» **Task item**
Would you retype exactly the lines from the one containing "else if r.flt" through the last line of the records below, and nothing else?
# # # # #
-- ==== Sys2Proof/Machine/Fop.lean ====
section
/-! DEFINITION. The fop and fma families (R150 to R158). -/

namespace Sys2Proof.Machine

/-- A float operation on each sub-element, with the flags of all (R151). -/
def fmap (f : Fmt) (g : Nat → Nat × BitVec 5) : Word × BitVec 5 :=
  (packW (fbits f) (fun i => (g i).1), orFlags ((List.range (64 / fbits f)).map (fun i => (g i).2)))
/-- Sub-element `i` as a number, and as its pattern. -/
def fsub (f : Fmt) (x : Word) (i : Nat) : FVal := unpack (fpOf f) (subN x (fbits f) i)
def fpat (f : Fmt) (x : Word) (i : Nat) : Nat := subN x (fbits f) i
/-- fop.add (R153). -/
def execFopAdd (f : Fmt) (rm : Rm) (d a b : Reg) (s : State) : Out :=
  vecFlag (.fopAdd f rm d a b) d (fun rd => fmap f (fun i => addV (fpOf f) rm (fsub f (rd a) i) (fsub f (rd b) i))) s
/-- fop.sub (R153). -/
def execFopSub (f : Fmt) (rm : Rm) (d a b : Reg) (s : State) : Out :=
  vecFlag (.fopSub f rm d a b) d (fun rd => fmap f (fun i => addV (fpOf f) rm (fsub f (rd a) i) (negV (fsub f (rd b) i)))) s
/-- fop.mul (R153). -/
def execFopMul (f : Fmt) (rm : Rm) (d a b : Reg) (s : State) : Out :=
  vecFlag (.fopMul f rm d a b) d (fun rd => fmap f (fun i => mulV (fpOf f) rm (fsub f (rd a) i) (fsub f (rd b) i))) s
/-- fop.div (R153). -/
def execFopDiv (f : Fmt) (rm : Rm) (d a b : Reg) (s : State) : Out :=
  vecFlag (.fopDiv f rm d a b) d (fun rd => fmap f (fun i => divV (fpOf f) rm (fsub f (rd a) i) (fsub f (rd b) i))) s
/-- fop.sqrt (R153). -/
def execFopSqrt (f : Fmt) (rm : Rm) (d a : Reg) (s : State) : Out :=
  vecFlag (.fopSqrt f rm d a) d (fun rd => fmap f (fun i => sqrtV (fpOf f) rm (fsub f (rd a) i))) s
/-- fop.min (R154). -/
def execFopMin (f : Fmt) (d a b : Reg) (s : State) : Out :=
  vecFlag (.fopMin f d a b) d (fun rd => fmap f (fun i => minMaxV (fpOf f) true (fpat f (rd a) i) (fpat f (rd b) i))) s
/-- fop.max (R154). -/
def execFopMax (f : Fmt) (d a b : Reg) (s : State) : Out :=
  vecFlag (.fopMax f d a b) d (fun rd => fmap f (fun i => minMaxV (fpOf f) false (fpat f (rd a) i) (fpat f (rd b) i))) s
/-- fop.abs (R155). -/
def execFopAbs (f : Fmt) (d a : Reg) (s : State) : Out :=
  vecFlag (.fopAbs f d a) d (fun rd => fmap f (fun i => signV (fpOf f) (fpat f (rd a) i) (fun _ => false))) s
/-- fop.neg (R155). -/
def execFopNeg (f : Fmt) (d a : Reg) (s : State) : Out :=
  vecFlag (.fopNeg f d a) d (fun rd => fmap f (fun i => signV (fpOf f) (fpat f (rd a) i) (fun n => !n))) s
/-- fop.copysign (R155). -/
def execFopCopysign (f : Fmt) (d a b : Reg) (s : State) : Out :=
  vecFlag (.fopCopysign f d a b) d (fun rd => fmap f (fun i => copysignV (fpOf f) (fpat f (rd a) i) (fpat f (rd b) i))) s
/-- fma.fma: x * y + z, rounded once (R157). -/
def execFmaFma (f : Fmt) (rm : Rm) (d a b : Reg) (s : State) : Out :=
  vecFlag (.fmaFma f rm d a b) d (fun rd => fmap f (fun i => fmaV (fpOf f) rm false (fsub f (rd a) i) (fsub f (rd b) i) (fsub f (rd d) i))) s
/-- fma.fms: x * y - z, rounded once (R157). -/
def execFmaFms (f : Fmt) (rm : Rm) (d a b : Reg) (s : State) : Out :=
  vecFlag (.fmaFms f rm d a b) d (fun rd => fmap f (fun i => fmaV (fpOf f) rm false (fsub f (rd a) i) (fsub f (rd b) i) (negV (fsub f (rd d) i)))) s
/-- fma.fnma: -(x * y) + z, rounded once (R157). -/
def execFmaFnma (f : Fmt) (rm : Rm) (d a b : Reg) (s : State) : Out :=
  vecFlag (.fmaFnma f rm d a b) d (fun rd => fmap f (fun i => fmaV (fpOf f) rm true (fsub f (rd a) i) (fsub f (rd b) i) (fsub f (rd d) i))) s
/-- fma.fnms: -(x * y) - z, rounded once (R157). -/
def execFmaFnms (f : Fmt) (rm : Rm) (d a b : Reg) (s : State) : Out :=
  vecFlag (.fmaFnms f rm d a b) d (fun rd => fmap f (fun i => fmaV (fpOf f) rm true (fsub f (rd a) i) (fsub f (rd b) i) (negV (fsub f (rd d) i)))) s

end Sys2Proof.Machine
end

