-- ==== Sys2Proof/Machine/Fabric.lean ====
section
/-! DEFINITION. Requests on their way: loads and their replies, writes through the die stages and crossings to their homes,
acknowledgements, and the replies of the bridle engines (spec/12 R301 to R320, spec/20 R402 to R411; logs 8, 10). -/

namespace Sys2Proof.Machine

/-- Things that may go on once writes of a train have moved or reads have returned. -/
def writeMoved (s : State) (tr : Nat) : State :=
  let s := match findTrain s tr with
    | none => s
    | some t => if t.slots.any (fun x => match x.wait with
        | .fence _ _ _ | .rel _ => true
        | _ => false) then postOnce s (.fenceResume tr) else s
  let s := wakePorts s (fun t g => t.uid == tr && g == .tileTask)
  (s.cmds.filter (fun c => c.stage == .queued && !c.need.isEmpty)).foldl (fun s c => postOnce s (.copyStart c.core)) s
/-! Late faults (R236, R416; log 8). -/

/-- A request comes back with a fault. -/
def lateFault (s : State) (r : Req) (c : Nat) : State :=
  let s := { s with reqs := s.reqs.filter (fun q => !(q.tr == r.tr && q.grp == r.grp && q.slot == r.slot && hasReply q && q.id != r.id)) }
  lateSettle (modReq s r.id (fun r => { r with flt := c, replied := true })) r.tr r.grp
/-- A reply has been made: the requests of the slot's access are done. -/
def replyDone (s : State) (r : Req) : State :=
  let s := { s with reqs := s.reqs.filterMap (fun q =>
    if q.tr = r.tr ∧ q.grp = r.grp ∧ q.slot = r.slot ∧ hasReply q = true then
      (match q.kind with
        | .atom _ _ _ _ _ _ => if q.acked then none else some { q with replied := true }
        | _ => none)
    else some q) }
  writeMoved (lateSettle s r.tr r.grp) r.tr
/-- The record that a late push names is there for the scheduler, as far as its page goes (R285, R430). -/
def lateLook (s : State) (t : Train) (r : Req) (n : Nat) (v : Word) : Bool × State :=
  match afind t.ports n with
  | some .tileTask => match pushWalk s t v with
    | some _ => askLook s r.id t.core (ctxOf s t) 0 (fld v 0 63) 64 accAtomic
    | none => (true, s)
  | _ => (true, s)
/-- Delivers a value to where the request says; a port that has no room yet, or whose turn it is not, waits (R230). -/
def deliverReply (s : State) (r : Req) (v : BitVec 128) (again : Instr) : State :=
  match findTrain s r.tr with
  | none => delReq s r.id
  | some t => match r.dst with
    | .q n =>
      if lowerPush s r.tr r.slot r.pc r.rcount n then post s again
      else match lateLook s t r n (lo64 v) with
      | (false, s) => post s again
      | (true, s) => match pushChk s (modSlot t r.slot (fun x => { x with walked := true })) r.slot n (lo64 v) with
        | .ok => replyDone (wakePort (pushDo s r.tr r.slot n (lo64 v)) r.tr n) r
        | .park | .walk _ _ => post s again
        | .fault c => lateFault s r (192 + c)
    | _ => replyDone (noteParts (modTrain s r.tr (fun t => putDst t r.slot r.dst v)) t) r

/-! Loads (R230, R303, R304, R312, R314). -/

/-- The bytes of a slot's access once all its parts are there, in their order. -/
def loadBytes (s : State) (r : Req) : Option (List Byte) :=
  let ps := s.reqs.filter (fun q => q.tr == r.tr && q.grp == r.grp && q.slot == r.slot && hasReply q)
  let parts := ps.map (fun q => match q.kind with
    | .load _ lo (some bs) => some (lo, bs)
    | _ => none)
  (allSome parts).map (fun l => ((l.filter (fun p => p.1 == 0)) ++ (l.filter (fun p => p.1 != 0))).flatMap (·.2))
/-- The lines of a request served at their home count as its context's (R384). -/
def reqHbm (s : State) (r : Req) : State :=
  if r.tr = 0 then s else noteHbm s r.ctx (((findTrain s r.tr).map (·.team)).getD 0) r.keys
/-- A read by a slot has been made: it takes what the writers of its bytes released (R310). -/
def readClock (s : State) (r : Req) : State := modTrain s r.tr (fun t => modSlot t r.slot (fun x => clockRead s r.core r.tr x r.keys))
/-- The acquire that follows a read (R301). -/
def readAcq (s : State) (r : Req) : State :=
  match r.blk with
  | some sc => modTrain s r.tr (fun t => modSlot t r.slot (fun x => acquire x sc))
  | none => s
/-- Both, for a load, whose value is fixed as it is delivered. -/
def readTook (s : State) (r : Req) : State := readAcq (readClock s r) r
/-- LOAD_REPLY (R230, R236, R314). -/
def loadReplied (s : State) (id : Nat) : State :=
  match findReq s id with
  | none => s
  | some r =>
    match r.kind with
    | .load ty lo none =>
      if loadBlocked s r then post s (.loadReply id)
      else
        let kv := r.keys.zip r.keyIds
        let s' := noteHalves s r.core r.ctx (addrSpan r.va) (nub (r.keys.map (· / 32)))
        match if homeLoad r then readHome s kv else readDie s (dieOf r.core) kv with
        | .bad d => lateFault s' r (128 + d)
        | .ok bs =>
          let s := readTook (modReq (reqHbm s' r) id (fun r => { r with kind := .load ty lo (some bs) })) r
          match loadBytes s r with
          | none => s
          | some bs => deliverReply s r (extend ty (leN bs)) (.loadReply id)
    | .load ty _ (some _) =>
      match loadBytes s r with
      | none => s
      | some bs => deliverReply s r (extend ty (leN bs)) (.loadReply id)
    | .atom _ _ _ _ _ old =>
      if r.stage ≠ .applied ∨ r.replied = true then s
      else if r.flt ≠ 0 then lateFault s r r.flt
      else deliverReply (readAcq s r) r old (.loadReply id)
    | _ => s
@[inherit_doc loadReplied] def execLoadReply (id : Nat) (s : State) : Out := .next (loadReplied s id)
# # # # #
» **Completed task**
      else if r.flt ≠ 0 then lateFault s r r.flt
      else deliverReply (readAcq s r) r old (.loadReply id)
    | _ => s
@[inherit_doc loadReplied] def execLoadReply (id : Nat) (s : State) : Out := .next (loadReplied s id)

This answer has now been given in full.